To create more involved manipulators, the team’s method used a technique called “cage-based deformation,” which essentially lets the user change or deform the geometry of a shape in real-time.
Using the software, you’d put something that looks like a cage around the robotic finger, for example. The algorithm can automatically change the cage dimensions to make more sophisticated, natural shapes. The different variations of designs still keep their integrity, so they can be easily fabricated.

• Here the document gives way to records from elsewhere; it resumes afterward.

-- ==== Sys2Proof/Machine/Operands.lean ====
section
/-! DEFINITION. The operand forms: the zero-extended address (spec/30_encoding.md R47), the one data addressing mode
`I + k` with its range check (spec/42_index_memory.md R91, spec/20_memory.md R35), the key named by a register
(spec/44_keys_timers.md R100) and the scan of the keys (R102), the decimal digits of a byte
(spec/42_index_memory.md R88), and the next random byte (spec/41_alu.md R82). Register and immediate operands need no
form of their own. -/

namespace Sys2Proof.Machine

/-- `zext_16(NNN)` (spec/30_encoding.md R47). -/
def addressOperand (nnn : Address) : Word := nnn.zeroExtend 16

/-- The base address of every data access: `I`, exact, never wrapped (spec/42_index_memory.md R91). -/
def State.base (s : State) : Nat := s.i.toNat

/-- The range check an instruction makes before it reads or writes any of the `count` bytes from `I` on: when the
last address is above `0xFFF`, the fault with the lowest offending address, `max(I, 0x1000)`
(spec/20_memory.md R35, spec/42_index_memory.md R91). With no byte to access there is no fault (R96). -/
def State.checkRange (s : State) (count : Nat) : Except Fault Unit :=
  if 0 < count ∧ Config.memSize < s.base + count then .error (.addressOverflow (max s.base Config.memSize))
  else .ok ()

/-- The key a register names by its whole 8-bit value; above 15 a fault (spec/44_keys_timers.md R100, log 7). -/
def keyOperand (b : Byte) : Except Fault Key :=
  if h : b.toNat < 16 then .ok ⟨b.toNat, h⟩ else .error (.keyIndexOutOfRange b)

/-- The least key that is down, if any (spec/44_keys_timers.md R102, log 12). -/
def State.leastKeyDown (s : State) : Option Key := (List.finRange 16).find? fun k => s.key[k]

/-- The hundreds, tens and ones digits of a byte (spec/42_index_memory.md R88). -/
def decimalDigits (b : Byte) : List Byte :=
  [BitVec.ofNat 8 (b.toNat / 100), BitVec.ofNat 8 (b.toNat / 10 % 10), BitVec.ofNat 8 (b.toNat % 10)]

/-- `rnd`: the random byte this step is given (spec/10_state.md R25, spec/41_alu.md R82). A free value (log 1). -/
def State.randomByte (s : State) : Byte := Config.randomByte s.draws

/-- The random byte has been consumed: the next `RND` gets the next one (log 1). -/
def State.consumeRandom (s : State) : State := { s with draws := s.draws + 1 }

end Sys2Proof.Machine
end

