-- ==== Sys2Proof/Machine/Flow.lean ====
section
/-! DEFINITION. Control transfer: the meanings of spec/40_flow.md. Each assigns `pc` itself; there are no delay slots
and targets are neither aligned nor checked (R68). -/

namespace Sys2Proof.Machine

/-- `JP nnn` (spec/40_flow.md R60). -/
def execJpNnn (nnn : Address) (s : State) : Host.Outcome State Fault Refusal :=
  .next (s.jump (addressOperand nnn))

/-- `RET` (spec/40_flow.md R61): underflow on an empty stack; else control resumes after the call. -/
def execRet (s : State) : Host.Outcome State Fault Refusal :=
  match s.pop with
  | .error f => raise f
  | .ok (w, t) => .next (t.jump (w + 2))

/-- `CALL nnn` (spec/40_flow.md R62): overflow on a full stack; else the call's own address is pushed. -/
def execCallNnn (nnn : Address) (s : State) : Host.Outcome State Fault Refusal :=
  match s.push s.pc with
  | .error f => raise f
  | .ok t => .next (t.jump (addressOperand nnn))

/-- `JP V0, nnn` (spec/40_flow.md R63): at most `0x10FE`, not reduced modulo 4096. -/
def execJpV0Nnn (nnn : Address) (s : State) : Host.Outcome State Fault Refusal :=
  .next (s.jump (addressOperand nnn + (s.reg 0).zeroExtend 16))

/-- `SE Vx, kk` (spec/40_flow.md R64). -/
def execSeVxKk (x : Reg) (kk : Byte) (s : State) : Host.Outcome State Fault Refusal :=
  .next (s.skipIf (s.reg x == kk))

/-- `SNE Vx, kk` (spec/40_flow.md R65). -/
def execSneVxKk (x : Reg) (kk : Byte) (s : State) : Host.Outcome State Fault Refusal :=
  .next (s.skipIf (s.reg x != kk))

/-- `SE Vx, Vy` (spec/40_flow.md R66). -/
def execSeVxVy (x y : Reg) (s : State) : Host.Outcome State Fault Refusal :=
  .next (s.skipIf (s.reg x == s.reg y))

/-- `SNE Vx, Vy` (spec/40_flow.md R67). -/
def execSneVxVy (x y : Reg) (s : State) : Host.Outcome State Fault Refusal :=
  .next (s.skipIf (s.reg x != s.reg y))

end Sys2Proof.Machine
end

A simulator was developed by the team to simulate the manipulator design and control on a task, which then provides a performance score. “Using these simulation tools, we don’t need to evaluate the design by manufacturing and testing it in the real world,” says Jie Xu, MIT PhD student and lead author on a new paper about the research. “In contrast to reinforcement learning algorithms that are popular for manipulation, but are data-inefficient, the proposed cage-based representation and the simulator allows for the use of powerful gradient-based methods. We not only find better solutions, but also find them faster. As a result we can quickly score the design, thus significantly shortening the design cycle.” The work is supported by the Toyota Research Institute as well as the DARPA Symbiotic Design for Cyber Physical Systems (SDCPS) program.
DARPA awards on JARVIS in Nov 2021
Charles River Analytics, along with its partners at Raytheon Technologies‘ Collins Aerospace business, has received a $6 million contract from the U.S. Air Force and the Defense Advanced Research Projects Agency for the development of a platform envisioned to combine human expertise and artificial intelligence, Charles River Analytics announced in November 2021. CRA said the team will work on a prototype Joint Adaptive, Robust Visualization and Interaction System for a joint USAF and DARPA program that focuses on cyber-physical systems design.

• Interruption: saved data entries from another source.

-- ==== Sys2Proof/Machine/Dispatch.lean ====
section
/-! DEFINITION. The execute phase: one arm per instruction, each a call of its meaning (spec/10_state.md R26 phase 3,
the engine's advance of `pc` included). -/

namespace Sys2Proof.Machine

/-- Phase 3 of the step (spec/10_state.md R26, R27). -/
def exec (i : Instr) (s : State) : Host.Outcome State Fault Refusal :=
  match i with
  | .cls => Sys2Proof.Machine.execCls s
  | .ret => Sys2Proof.Machine.execRet s
  | .jpNnn nnn => Sys2Proof.Machine.execJpNnn nnn s
  | .callNnn nnn => Sys2Proof.Machine.execCallNnn nnn s
  | .seVxKk x kk => Sys2Proof.Machine.execSeVxKk x kk s
  | .sneVxKk x kk => Sys2Proof.Machine.execSneVxKk x kk s
  | .seVxVy x y => Sys2Proof.Machine.execSeVxVy x y s
  | .ldVxKk x kk => Sys2Proof.Machine.execLdVxKk x kk s
  | .addVxKk x kk => Sys2Proof.Machine.execAddVxKk x kk s
  | .ldVxVy x y => Sys2Proof.Machine.execLdVxVy x y s
  | .orVxVy x y => Sys2Proof.Machine.execOrVxVy x y s
  | .andVxVy x y => Sys2Proof.Machine.execAndVxVy x y s
  | .xorVxVy x y => Sys2Proof.Machine.execXorVxVy x y s
  | .addVxVy x y => Sys2Proof.Machine.execAddVxVy x y s
  | .subVxVy x y => Sys2Proof.Machine.execSubVxVy x y s
  | .shrVx x y => Sys2Proof.Machine.execShrVx x y s
  | .subnVxVy x y => Sys2Proof.Machine.execSubnVxVy x y s
  | .shlVx x y => Sys2Proof.Machine.execShlVx x y s
  | .sneVxVy x y => Sys2Proof.Machine.execSneVxVy x y s
  | .ldINnn nnn => Sys2Proof.Machine.execLdINnn nnn s
  | .jpV0Nnn nnn => Sys2Proof.Machine.execJpV0Nnn nnn s
  | .rndVxKk x kk => Sys2Proof.Machine.execRndVxKk x kk s
  | .drwVxVyN x y n => Sys2Proof.Machine.execDrwVxVyN x y n s
  | .skpVx x => Sys2Proof.Machine.execSkpVx x s
  | .sknpVx x => Sys2Proof.Machine.execSknpVx x s
  | .ldVxDt x => Sys2Proof.Machine.execLdVxDt x s
  | .ldVxK x => Sys2Proof.Machine.execLdVxK x s
  | .ldDtVx x => Sys2Proof.Machine.execLdDtVx x s
  | .ldStVx x => Sys2Proof.Machine.execLdStVx x s
  | .addIVx x => Sys2Proof.Machine.execAddIVx x s
  | .ldFVx x => Sys2Proof.Machine.execLdFVx x s
  | .ldBVx x => Sys2Proof.Machine.execLdBVx x s
  | .ldMemIVx x => Sys2Proof.Machine.execLdMemIVx x s
  | .ldVxMemI x => Sys2Proof.Machine.execLdVxMemI x s

end Sys2Proof.Machine
end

Cyber-physical systems design is extremely complex, involving dozes of domains, and requiring subject matter expertise from designers and engineers across many disciplines. JARVIS has the potential to allow humans and machines to work collaboratively, mitigating the potential biases of human designers, while still incorporating human insights and creativity into the design process. Part of this vision is that designers will also be able to review and direct the activity of AI co-designers throughout the systems engineering lifecycle, providing critique and guiding design outcomes.
The Air Force and DARPA eye JARVIS to enable human operators to use their insights and creativity throughout the design process while AI algorithms help mitigate human designers’ potential biases.
JARVIS is being developed under the Symbiotic Design for Cyber Physical Systems (SDCPS) program. The goal of SDCPS is to enhance innovation in design through AI-based approaches that dramatically reduce the time from system inception to deployment (from years to months). The team plans for JARVIS to provide the bridge between that AI tech and human experts, and enable engineering teams to create highly performant military-relevant cyber-physical systems on unprecedented timelines.
“What’s interesting about JARVIS and the SDCPS program is that we’re not just using AI to exhaustively explore a design space; we’re also creating tools that help engineering teams discover and understand promising—but possibly very unconventional—AI design outcomes, injecting their own unique expertise to seed and refine these designs as part of a collaborative human-machine process,” said Dr. Ryan Kilgore, Director of Human-Centered Intelligence Systems and Principal Investigator on the JARVIS effort.